Not cheap, but suppose to work well. 
Only problem is that it does not list Voles.


----------



## Springville Shooter (Oct 15, 2010)

Soon, the mice and voles will suffer from mineral deficiencies and die anyway. Have you noticed any exhibiting over bites or any other malformations?-----SS


----------



## LostLouisianian (Oct 11, 2010)

Springville Shooter said:


> Soon, the mice and voles will suffer from mineral deficiencies and die anyway. Have you noticed any exhibiting over bites or any other malformations?-----SS


I can google search and cite 11 teen different studies that show that if you use eleventy seven tons of glyphosate and ten billion gallons of 2,4-D per square centimeter and you have a biomass deficiency of selenium that is equal to the pythagoriam's theorem divided by the square root of the diameter of Uranus plus 7 oil company trucks spraying magnesium salt on a gravel road then your voles and mice will suffer some sort of issues that may contribute to their declining population as their actual population numbers are increasing.


----------



## Dunkem (May 8, 2012)

LostLouisianian said:


> I can google search and cite 11 teen different studies that show that if you use eleventy seven tons of glyphosate and ten billion gallons of 2,4-D per square centimeter and you have a biomass deficiency of selenium that is equal to the pythagoriam's theorem divided by the square root of the diameter of Uranus plus 7 oil company trucks spraying magnesium salt on a gravel road then your voles and mice will suffer some sort of issues that may contribute to their declining population as their actual population numbers are increasing.


Dont even start-O,-


----------



## Springville Shooter (Oct 15, 2010)

Oh c'mon Dunky, harmless fun. Doesn't it say in the by laws that mineral deficiencies, spike hunting on the Monroe, and long range hunting are all subjects that are open to unlimited sarcasm?--------SS


----------



## Loke (Sep 7, 2007)

So what is the longest shot you've ever made on a vole?


----------



## Mr Muleskinner (Feb 14, 2012)

First thing I would do is let your chickens free range as much as possible. Chickens are mice eating machines. AS far as the voles go....we have used the poison and the traps havahart traps at the same time. I am not a fan of poison at all so we quit using it. The mice are pretty much gone because of the chickens. I have not seen any signs of the voles yet this year in my yard and to be honest it is not that big of deal to me anymore. I will use the safe traps and that is it if I end up having them again.


----------



## Dunkem (May 8, 2012)

Springville Shooter said:


> Oh c'mon Dunky, harmless fun. Doesn't it say in the by laws that mineral deficiencies, spike hunting on the Monroe, and long range hunting are all subjects that are open to unlimited sarcasm?--------SS[/QUOT
> 
> Guess I better reread them again:mrgreen:Just dont want another 14 page headache.
> 
> Thanks SS I got top o the page.


----------



## DallanC (Jan 13, 2009)

Loke said:


> So what is the longest shot you've ever made on a vole?

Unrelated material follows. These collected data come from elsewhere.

/-- Recording an operand of ENC touches no element that DEC sees (R30). -/
theorem recordOperand_decViewSame (s : State) (other : i.addressedUnit ≠ some .dec) :
    DecViewSame s (recordOperand i s) := by
  cases i with
  | decInit | decPush | decEoc | decFin => exact absurd rfl other
  | illegal | encInit | encPush | encFin => exact ⟨⟨rfl, rfl, rfl⟩, rfl⟩

theorem Effect.decViewSame (h : Effect i s t r) (other : i.addressedUnit ≠ some .dec) : DecViewSame s t := by
  have bout : t.bout = s.bout := h.bout_eq_of_not_decPush fun c => by
    rintro rfl
    exact other rfl
  exact ⟨⟨h.dec_eq_of_not_addressed other, h.inputs_eq.2.trans (recordOperand_decViewSame s other).cpin, bout⟩,
    h.params_eq⟩

end

/-- Settles O11: the recorded operand is all that joins an input stream. -/
theorem inputStreamsRecordEveryOperand : Obligations.InputStreamsRecordEveryOperand := by
  intro i s t executed
  obtain ⟨r, effect⟩ := effect_of_exec executed
  obtain ⟨bin, cpin⟩ := effect.inputs_eq
  rw [bin, cpin]
  cases i with
  | encPush | decPush => exact ⟨by simp [recordOperand], by simp [recordOperand]⟩
  | encInit | encFin | illegal | decInit | decEoc | decFin => simp [recordOperand]

/-- Settles O39: the frames of `Effect`. -/
theorem unitsWriteNothingOfEachOther : Obligations.UnitsWriteNothingOfEachOther := by
  intro i s t executed
  obtain ⟨r, effect⟩ := effect_of_exec executed
  exact ⟨effect.portSame, fun other => (effect.encViewSame other).toEncSideSame,
    fun other => (effect.decViewSame other).toDecSideSame⟩

/-! ### What a command reads -/

/-- The state `a` with what ENC sees of `s`. -/
def State.withEncView (a s : State) : State :=
  { a with enc := s.enc, bin := s.bin, cpout := s.cpout, params := s.params }

/-- The state `a` with what DEC sees of `s`. -/
def State.withDecView (a s : State) : State :=
  { a with dec := s.dec, cpin := s.cpin, bout := s.bout, params := s.params }

theorem EncViewSame.withEncView_eq {s a : State} (same : EncViewSame s a) : a.withEncView s = a := by
  rw [State.withEncView, ← same.enc, ← same.bin, ← same.cpout, ← same.params]

theorem DecViewSame.withDecView_eq {s a : State} (same : DecViewSame s a) : a.withDecView s = a := by
  rw [State.withDecView, ← same.dec, ← same.cpin, ← same.bout, ← same.params]

section
variable {i : Instr} {s t : State} {r : RspWord} (h : Effect i s t r)

theorem recordOperand_withEncView (other : i.addressedUnit ≠ some .dec) (a s : State) :
    recordOperand i (a.withEncView s) = a.withEncView (recordOperand i s) := by
  cases i with
  | decInit | decPush | decEoc | decFin => exact absurd rfl other
  | illegal | encInit | encPush | encFin => rfl

theorem recordOperand_withDecView (other : i.addressedUnit ≠ some .enc) (a s : State) :
    recordOperand i (a.withDecView s) = a.withDecView (recordOperand i s) := by
  cases i with
  | encInit | encPush | encFin => exact absurd rfl other
  | illegal | decInit | decPush | decEoc | decFin => rfl

include h

/-- A command that does not address DEC has the same effect in any state in which ENC sees the same. -/
theorem Effect.withEncView (other : i.addressedUnit ≠ some .dec) (a : State) :
    Effect i (a.withEncView s) ((a.withEncView t).respond r) r := by
  cases h with
  | encInit => exact .encInit (a.withEncView s)
  | illegal w => exact .illegal w (a.withEncView s)
  | encFaulted _ _ addressed notInit latch =>
    have moved := Effect.encFaulted i (a.withEncView s) addressed notInit latch
    rwa [recordOperand_withEncView other] at moved
  | encConsumed _ _ addressed notInit latch fin =>
    have moved := Effect.encConsumed i (a.withEncView s) addressed notInit latch fin
    rwa [recordOperand_withEncView other] at moved
  | encInvariant b _ latch fin count => exact .encInvariant b (a.withEncView s) latch fin count
  | encPending b _ e latch fin count packed => exact .encPending b (a.withEncView s) e latch fin count packed
  | encSymbol b _ e v latch fin count count' packed =>
    exact .encSymbol b (a.withEncView s) e v latch fin count count' packed
  | encFin _ latch fin => exact .encFin (a.withEncView s) latch fin
  | decFaulted _ _ addressed | decConsumed _ _ addressed => exact absurd addressed other
  | decInit | decIgnored | decZero | decAfterTerminal | decOverflow | decTerminal | decOutOfRange | decOrdinary
  | decEoc | decFinClean | decFinCorrupted => exact absurd rfl other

15-16ft using my boys Rugar Airhawk & pellets.

-DallanC


----------



## Airborne (May 29, 2009)

*Ruger


----------



## Jedidiah (Oct 10, 2014)

Suck em up out of the live trap with a shop vac, reverse suction and blast em out against a brick wall, above a garbage can. Three second solution.


----------



## Fowlmouth (Oct 4, 2008)

I have a bunch of voles around my house, mostly in the fields behind and to the side of the house. I get quite a few that end up in my window wells each year. There was one in the well this morning, it scratched on my daughters window all night. I dispatched him with a shovel. The crazy thing is how deep those tunnels are for them to get in the window wells.


----------



## wyogoob (Sep 7, 2007)

Ancient Romans kept live mice in their kitchens in earthenware jars and fattened them on acorns and nuts.

See the book: *Unquestionable Cuisine* for mouse recipes.

Lots of mice and voles in the Southwest Wyoming part of Utah this winter; great for the coyotes, hawks and owls, bad for the upholstery on my '65 Chevy.....dangit

.


----------



## Critter (Mar 20, 2010)

wyogoob said:


> Ancient Romans kept live mice in their kitchens in earthenware jars and fattened them on acorns and nuts.
> 
> See the book: _Unquestionable Cuisine_ for mouse recipes.
> 
> ...


By the way Goob how is mouse fricassee? :hungry:


----------



## outdoorser (Jan 14, 2013)

I have to admit I enjoy popping them lil buggers with a variety of weapons.. not 5 minutes ago i was out there with a scoped up .22....got 4 of em in about 15 minutes, missed a bunch more.


----------



## LostLouisianian (Oct 11, 2010)

Springville Shooter said:


> Oh c'mon Dunky, harmless fun. Doesn't it say in the by laws that mineral deficiencies, spike hunting on the Monroe, and long range hunting are all subjects that are open to unlimited sarcasm?--------SS


You know what they say,,,,,, if you can't laugh with them, at least laugh at them.


----------